• **TASK STATEMENT**
Please go line by line through the material and copy each one containing the word "cause".

--

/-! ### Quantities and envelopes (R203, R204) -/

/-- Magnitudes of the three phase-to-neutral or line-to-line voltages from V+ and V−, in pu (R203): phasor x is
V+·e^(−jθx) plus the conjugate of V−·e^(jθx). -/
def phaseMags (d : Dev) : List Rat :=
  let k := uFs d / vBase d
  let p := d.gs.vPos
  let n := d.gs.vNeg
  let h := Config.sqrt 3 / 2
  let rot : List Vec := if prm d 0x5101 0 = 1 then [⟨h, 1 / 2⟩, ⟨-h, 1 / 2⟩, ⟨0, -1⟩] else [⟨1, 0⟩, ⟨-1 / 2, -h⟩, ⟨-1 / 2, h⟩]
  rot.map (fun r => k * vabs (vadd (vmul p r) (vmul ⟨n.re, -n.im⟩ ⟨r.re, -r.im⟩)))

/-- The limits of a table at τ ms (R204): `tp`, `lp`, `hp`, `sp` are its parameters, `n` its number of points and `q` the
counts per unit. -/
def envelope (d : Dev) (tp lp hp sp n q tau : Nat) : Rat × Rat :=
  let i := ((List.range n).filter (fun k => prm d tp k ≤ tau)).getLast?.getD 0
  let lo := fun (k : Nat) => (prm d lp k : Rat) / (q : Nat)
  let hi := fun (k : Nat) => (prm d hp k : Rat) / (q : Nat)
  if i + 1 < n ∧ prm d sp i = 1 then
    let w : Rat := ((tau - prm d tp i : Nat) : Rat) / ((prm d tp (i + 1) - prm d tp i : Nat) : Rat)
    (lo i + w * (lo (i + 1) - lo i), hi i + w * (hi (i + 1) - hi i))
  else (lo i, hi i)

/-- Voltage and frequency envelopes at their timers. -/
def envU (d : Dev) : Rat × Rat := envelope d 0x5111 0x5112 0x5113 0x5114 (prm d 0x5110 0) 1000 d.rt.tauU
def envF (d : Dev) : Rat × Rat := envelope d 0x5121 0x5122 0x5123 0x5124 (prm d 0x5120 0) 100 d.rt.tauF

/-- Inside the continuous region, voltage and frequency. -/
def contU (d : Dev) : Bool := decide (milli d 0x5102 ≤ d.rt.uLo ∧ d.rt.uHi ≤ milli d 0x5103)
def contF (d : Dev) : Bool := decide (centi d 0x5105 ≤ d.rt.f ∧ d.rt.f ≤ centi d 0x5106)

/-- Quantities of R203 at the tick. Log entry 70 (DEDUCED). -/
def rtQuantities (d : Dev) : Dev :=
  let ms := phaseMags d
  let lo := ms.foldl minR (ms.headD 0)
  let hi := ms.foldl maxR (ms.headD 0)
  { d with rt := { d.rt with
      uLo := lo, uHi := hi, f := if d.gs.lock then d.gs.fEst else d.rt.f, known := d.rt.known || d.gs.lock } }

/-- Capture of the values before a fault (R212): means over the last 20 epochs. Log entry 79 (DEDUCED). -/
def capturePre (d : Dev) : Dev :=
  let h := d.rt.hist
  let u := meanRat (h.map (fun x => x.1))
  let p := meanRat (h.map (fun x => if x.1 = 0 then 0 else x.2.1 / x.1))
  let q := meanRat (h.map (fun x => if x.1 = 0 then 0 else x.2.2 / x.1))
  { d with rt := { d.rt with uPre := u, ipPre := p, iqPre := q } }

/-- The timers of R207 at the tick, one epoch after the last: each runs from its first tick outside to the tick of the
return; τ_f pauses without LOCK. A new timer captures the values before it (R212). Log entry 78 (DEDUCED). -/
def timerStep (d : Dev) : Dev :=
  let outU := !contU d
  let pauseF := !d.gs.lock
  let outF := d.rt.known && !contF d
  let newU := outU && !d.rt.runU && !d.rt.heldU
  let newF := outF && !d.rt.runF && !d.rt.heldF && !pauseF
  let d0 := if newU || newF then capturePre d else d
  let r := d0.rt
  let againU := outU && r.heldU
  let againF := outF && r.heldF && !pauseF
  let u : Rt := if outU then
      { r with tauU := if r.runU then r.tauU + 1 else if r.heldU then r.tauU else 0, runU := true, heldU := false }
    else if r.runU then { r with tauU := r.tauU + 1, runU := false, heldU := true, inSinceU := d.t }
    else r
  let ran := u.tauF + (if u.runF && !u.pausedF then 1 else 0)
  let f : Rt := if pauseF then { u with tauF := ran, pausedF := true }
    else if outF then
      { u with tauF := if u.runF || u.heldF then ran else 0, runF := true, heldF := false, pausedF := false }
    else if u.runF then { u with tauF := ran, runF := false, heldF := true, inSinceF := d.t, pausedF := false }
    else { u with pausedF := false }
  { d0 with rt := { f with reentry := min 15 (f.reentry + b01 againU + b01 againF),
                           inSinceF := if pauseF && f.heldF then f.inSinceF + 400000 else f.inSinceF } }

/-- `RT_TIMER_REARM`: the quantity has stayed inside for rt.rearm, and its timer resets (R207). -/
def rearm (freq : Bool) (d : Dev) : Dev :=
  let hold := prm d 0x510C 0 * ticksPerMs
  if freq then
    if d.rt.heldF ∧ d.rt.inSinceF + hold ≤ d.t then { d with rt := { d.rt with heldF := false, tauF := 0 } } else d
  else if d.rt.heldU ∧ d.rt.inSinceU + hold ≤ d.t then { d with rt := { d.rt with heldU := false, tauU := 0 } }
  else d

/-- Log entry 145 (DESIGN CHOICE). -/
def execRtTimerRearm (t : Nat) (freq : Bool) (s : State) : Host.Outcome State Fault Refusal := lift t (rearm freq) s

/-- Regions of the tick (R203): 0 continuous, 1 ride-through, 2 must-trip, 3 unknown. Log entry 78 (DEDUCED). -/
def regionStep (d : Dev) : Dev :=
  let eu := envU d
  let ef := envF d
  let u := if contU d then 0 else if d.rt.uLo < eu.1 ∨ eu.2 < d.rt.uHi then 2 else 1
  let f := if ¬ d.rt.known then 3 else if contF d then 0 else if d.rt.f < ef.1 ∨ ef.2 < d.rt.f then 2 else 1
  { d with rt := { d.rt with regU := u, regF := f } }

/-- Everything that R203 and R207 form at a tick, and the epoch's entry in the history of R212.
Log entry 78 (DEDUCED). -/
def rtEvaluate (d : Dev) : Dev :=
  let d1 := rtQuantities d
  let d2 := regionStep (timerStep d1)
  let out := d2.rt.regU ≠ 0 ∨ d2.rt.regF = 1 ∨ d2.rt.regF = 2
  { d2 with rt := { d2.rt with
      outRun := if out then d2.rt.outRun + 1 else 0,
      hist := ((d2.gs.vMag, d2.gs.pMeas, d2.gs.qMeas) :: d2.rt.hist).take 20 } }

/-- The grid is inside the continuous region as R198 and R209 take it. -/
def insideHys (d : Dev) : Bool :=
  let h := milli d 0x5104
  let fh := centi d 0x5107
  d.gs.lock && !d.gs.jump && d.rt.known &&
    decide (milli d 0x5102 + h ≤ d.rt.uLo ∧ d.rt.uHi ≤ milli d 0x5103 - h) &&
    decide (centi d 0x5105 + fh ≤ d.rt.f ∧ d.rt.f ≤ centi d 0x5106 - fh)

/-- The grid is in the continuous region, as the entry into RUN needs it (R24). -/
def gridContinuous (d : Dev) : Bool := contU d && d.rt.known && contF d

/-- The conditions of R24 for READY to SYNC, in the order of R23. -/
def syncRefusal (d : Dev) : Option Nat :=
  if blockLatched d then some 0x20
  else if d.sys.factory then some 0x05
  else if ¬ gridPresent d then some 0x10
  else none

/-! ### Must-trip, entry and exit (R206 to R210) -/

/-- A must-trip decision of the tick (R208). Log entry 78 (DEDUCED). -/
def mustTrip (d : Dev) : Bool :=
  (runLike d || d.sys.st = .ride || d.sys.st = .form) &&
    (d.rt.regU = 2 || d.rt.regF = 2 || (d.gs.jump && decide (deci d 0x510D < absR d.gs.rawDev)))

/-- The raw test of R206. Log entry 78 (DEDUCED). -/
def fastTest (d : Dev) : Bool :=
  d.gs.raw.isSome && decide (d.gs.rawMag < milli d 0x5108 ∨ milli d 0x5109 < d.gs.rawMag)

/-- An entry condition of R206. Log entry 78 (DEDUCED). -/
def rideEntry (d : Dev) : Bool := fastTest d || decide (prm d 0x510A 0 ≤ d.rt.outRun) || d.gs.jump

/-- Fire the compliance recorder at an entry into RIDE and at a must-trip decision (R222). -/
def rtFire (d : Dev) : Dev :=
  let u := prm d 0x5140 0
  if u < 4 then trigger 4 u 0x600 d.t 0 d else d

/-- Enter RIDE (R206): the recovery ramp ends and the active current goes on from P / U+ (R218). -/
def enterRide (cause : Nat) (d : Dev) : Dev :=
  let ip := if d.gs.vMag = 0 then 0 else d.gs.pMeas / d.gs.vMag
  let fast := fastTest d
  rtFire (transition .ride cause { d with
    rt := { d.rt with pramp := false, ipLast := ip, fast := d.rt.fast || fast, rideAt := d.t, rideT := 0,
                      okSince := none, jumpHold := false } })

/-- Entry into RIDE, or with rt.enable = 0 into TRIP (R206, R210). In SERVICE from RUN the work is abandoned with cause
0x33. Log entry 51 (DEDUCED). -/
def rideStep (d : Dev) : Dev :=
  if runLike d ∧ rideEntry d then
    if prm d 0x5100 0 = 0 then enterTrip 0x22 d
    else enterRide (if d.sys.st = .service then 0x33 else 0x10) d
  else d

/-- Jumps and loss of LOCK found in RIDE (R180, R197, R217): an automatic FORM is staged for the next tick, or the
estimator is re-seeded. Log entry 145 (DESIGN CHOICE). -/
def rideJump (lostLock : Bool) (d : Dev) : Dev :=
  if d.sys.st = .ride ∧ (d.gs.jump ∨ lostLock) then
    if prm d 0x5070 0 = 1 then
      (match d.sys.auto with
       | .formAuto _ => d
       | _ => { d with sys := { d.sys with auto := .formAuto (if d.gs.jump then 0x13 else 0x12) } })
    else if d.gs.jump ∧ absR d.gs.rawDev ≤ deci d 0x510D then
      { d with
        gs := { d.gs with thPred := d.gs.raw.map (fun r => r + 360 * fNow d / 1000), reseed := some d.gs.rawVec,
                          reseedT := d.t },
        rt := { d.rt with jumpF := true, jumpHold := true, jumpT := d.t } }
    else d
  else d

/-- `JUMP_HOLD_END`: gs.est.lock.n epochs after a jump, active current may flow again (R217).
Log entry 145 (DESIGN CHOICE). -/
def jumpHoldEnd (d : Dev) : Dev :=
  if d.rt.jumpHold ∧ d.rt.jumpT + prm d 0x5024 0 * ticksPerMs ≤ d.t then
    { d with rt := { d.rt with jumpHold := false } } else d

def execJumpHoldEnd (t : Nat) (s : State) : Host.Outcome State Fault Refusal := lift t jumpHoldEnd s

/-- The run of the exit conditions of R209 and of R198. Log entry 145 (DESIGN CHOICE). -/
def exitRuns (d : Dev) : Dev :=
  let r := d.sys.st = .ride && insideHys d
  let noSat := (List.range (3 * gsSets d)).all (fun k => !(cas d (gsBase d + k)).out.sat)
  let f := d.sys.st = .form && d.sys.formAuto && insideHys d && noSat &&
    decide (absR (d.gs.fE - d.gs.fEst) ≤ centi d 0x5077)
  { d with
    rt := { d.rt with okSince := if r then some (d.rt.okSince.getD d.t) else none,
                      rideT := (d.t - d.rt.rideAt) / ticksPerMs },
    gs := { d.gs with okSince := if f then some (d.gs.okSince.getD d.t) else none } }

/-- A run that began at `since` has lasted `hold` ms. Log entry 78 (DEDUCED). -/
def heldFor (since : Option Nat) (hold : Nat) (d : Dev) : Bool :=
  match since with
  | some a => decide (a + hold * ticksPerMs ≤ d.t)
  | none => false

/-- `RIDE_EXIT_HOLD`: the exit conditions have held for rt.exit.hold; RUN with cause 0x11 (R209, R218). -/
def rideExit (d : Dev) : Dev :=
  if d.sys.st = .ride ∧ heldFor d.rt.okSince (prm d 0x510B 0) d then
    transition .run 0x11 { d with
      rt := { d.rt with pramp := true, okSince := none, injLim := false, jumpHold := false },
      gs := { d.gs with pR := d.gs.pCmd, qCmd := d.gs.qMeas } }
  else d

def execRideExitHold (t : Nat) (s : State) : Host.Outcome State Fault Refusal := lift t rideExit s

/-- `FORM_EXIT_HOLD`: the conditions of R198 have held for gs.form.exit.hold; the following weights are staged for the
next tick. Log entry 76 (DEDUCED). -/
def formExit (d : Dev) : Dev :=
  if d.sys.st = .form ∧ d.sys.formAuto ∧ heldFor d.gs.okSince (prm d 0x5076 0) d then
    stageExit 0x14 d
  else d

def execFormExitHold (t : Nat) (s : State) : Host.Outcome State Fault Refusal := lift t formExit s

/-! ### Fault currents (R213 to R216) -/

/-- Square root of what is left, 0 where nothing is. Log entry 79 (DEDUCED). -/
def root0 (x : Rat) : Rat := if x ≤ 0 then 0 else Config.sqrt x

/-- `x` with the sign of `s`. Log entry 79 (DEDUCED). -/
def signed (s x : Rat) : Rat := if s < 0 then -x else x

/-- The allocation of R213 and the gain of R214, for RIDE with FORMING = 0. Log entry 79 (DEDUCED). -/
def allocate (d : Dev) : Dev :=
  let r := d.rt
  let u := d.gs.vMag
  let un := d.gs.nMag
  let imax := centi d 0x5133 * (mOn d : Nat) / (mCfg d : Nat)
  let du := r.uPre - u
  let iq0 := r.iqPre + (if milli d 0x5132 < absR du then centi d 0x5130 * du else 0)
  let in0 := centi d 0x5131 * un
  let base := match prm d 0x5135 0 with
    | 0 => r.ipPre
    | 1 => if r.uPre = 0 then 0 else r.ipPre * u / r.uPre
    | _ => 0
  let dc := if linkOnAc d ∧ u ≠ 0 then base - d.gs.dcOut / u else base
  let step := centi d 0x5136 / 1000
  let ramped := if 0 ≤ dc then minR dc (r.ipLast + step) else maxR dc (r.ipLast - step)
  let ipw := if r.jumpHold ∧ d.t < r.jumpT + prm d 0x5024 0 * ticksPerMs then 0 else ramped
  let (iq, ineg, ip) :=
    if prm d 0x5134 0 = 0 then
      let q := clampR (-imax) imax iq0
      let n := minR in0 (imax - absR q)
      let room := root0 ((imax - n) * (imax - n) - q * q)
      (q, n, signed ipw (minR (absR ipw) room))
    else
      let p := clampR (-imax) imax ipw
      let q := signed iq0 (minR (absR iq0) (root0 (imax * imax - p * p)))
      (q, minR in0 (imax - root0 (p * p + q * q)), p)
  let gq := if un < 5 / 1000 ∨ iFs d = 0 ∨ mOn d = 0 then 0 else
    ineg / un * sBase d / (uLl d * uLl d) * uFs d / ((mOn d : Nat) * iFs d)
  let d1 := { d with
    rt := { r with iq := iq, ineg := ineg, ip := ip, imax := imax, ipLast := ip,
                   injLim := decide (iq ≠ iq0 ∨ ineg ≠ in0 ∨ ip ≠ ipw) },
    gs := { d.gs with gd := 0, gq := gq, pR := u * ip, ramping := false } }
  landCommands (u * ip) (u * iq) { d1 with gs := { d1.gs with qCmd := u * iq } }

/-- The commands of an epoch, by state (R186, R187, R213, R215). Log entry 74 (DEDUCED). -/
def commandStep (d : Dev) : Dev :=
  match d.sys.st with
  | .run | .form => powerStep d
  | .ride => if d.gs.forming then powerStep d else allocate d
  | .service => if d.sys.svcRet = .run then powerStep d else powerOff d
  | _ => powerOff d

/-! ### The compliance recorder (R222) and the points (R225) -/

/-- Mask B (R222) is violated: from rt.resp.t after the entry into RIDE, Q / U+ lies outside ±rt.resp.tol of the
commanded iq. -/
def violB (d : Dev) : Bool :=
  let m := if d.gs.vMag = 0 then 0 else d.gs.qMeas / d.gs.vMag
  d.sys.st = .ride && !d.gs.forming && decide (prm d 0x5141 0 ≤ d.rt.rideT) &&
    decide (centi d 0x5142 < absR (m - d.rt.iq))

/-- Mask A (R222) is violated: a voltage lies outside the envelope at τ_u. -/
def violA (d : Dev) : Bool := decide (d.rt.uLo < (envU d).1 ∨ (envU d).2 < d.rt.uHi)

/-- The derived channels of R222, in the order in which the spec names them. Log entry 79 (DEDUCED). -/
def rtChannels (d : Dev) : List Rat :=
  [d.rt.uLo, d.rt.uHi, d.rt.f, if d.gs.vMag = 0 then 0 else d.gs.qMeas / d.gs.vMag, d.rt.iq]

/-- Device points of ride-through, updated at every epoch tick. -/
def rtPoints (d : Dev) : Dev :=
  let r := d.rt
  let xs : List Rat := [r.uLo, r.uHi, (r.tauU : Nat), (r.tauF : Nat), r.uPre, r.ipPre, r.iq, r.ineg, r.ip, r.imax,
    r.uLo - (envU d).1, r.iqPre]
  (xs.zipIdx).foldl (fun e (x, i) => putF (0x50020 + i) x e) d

--

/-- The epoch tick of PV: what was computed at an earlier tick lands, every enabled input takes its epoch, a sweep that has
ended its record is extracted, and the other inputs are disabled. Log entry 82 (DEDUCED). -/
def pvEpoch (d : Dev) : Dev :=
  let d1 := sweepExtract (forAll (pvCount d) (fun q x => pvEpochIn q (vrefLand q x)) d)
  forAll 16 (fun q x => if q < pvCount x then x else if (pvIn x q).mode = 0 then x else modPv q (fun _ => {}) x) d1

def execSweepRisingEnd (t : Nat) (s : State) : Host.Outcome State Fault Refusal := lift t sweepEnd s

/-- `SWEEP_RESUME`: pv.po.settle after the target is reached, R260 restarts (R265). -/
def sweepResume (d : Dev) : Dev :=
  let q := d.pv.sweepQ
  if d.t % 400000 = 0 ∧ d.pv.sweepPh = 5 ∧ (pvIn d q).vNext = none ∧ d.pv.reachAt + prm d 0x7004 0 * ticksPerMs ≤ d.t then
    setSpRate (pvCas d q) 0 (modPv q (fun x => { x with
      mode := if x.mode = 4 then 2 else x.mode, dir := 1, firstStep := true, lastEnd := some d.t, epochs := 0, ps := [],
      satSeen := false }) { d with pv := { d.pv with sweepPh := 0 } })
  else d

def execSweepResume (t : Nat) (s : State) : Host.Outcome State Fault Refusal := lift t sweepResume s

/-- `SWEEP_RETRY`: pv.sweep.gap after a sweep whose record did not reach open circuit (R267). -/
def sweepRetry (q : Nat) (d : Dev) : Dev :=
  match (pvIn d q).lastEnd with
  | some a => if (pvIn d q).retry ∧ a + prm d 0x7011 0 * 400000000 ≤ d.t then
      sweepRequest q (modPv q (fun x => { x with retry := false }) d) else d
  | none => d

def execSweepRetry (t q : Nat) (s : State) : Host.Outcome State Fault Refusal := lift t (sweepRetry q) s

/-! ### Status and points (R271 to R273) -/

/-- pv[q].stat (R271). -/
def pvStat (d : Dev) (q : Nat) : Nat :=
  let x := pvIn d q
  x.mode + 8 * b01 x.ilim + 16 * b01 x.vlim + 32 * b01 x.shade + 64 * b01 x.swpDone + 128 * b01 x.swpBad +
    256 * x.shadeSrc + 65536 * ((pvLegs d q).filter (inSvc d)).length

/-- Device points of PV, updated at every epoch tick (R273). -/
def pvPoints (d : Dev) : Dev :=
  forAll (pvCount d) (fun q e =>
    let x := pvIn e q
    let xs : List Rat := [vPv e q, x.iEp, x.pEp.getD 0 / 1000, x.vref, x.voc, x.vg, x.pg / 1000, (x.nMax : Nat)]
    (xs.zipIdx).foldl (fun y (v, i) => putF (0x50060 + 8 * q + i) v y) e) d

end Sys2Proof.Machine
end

--

• **TASK RESPONSE**
def enterRide (cause : Nat) (d : Dev) : Dev :=
  rtFire (transition .ride cause { d with
/-- Entry into RIDE, or with rt.enable = 0 into TRIP (R206, R210). In SERVICE from RUN the work is abandoned with cause
/-- `RIDE_EXIT_HOLD`: the exit conditions have held for rt.exit.hold; RUN with cause 0x11 (R209, R218). -/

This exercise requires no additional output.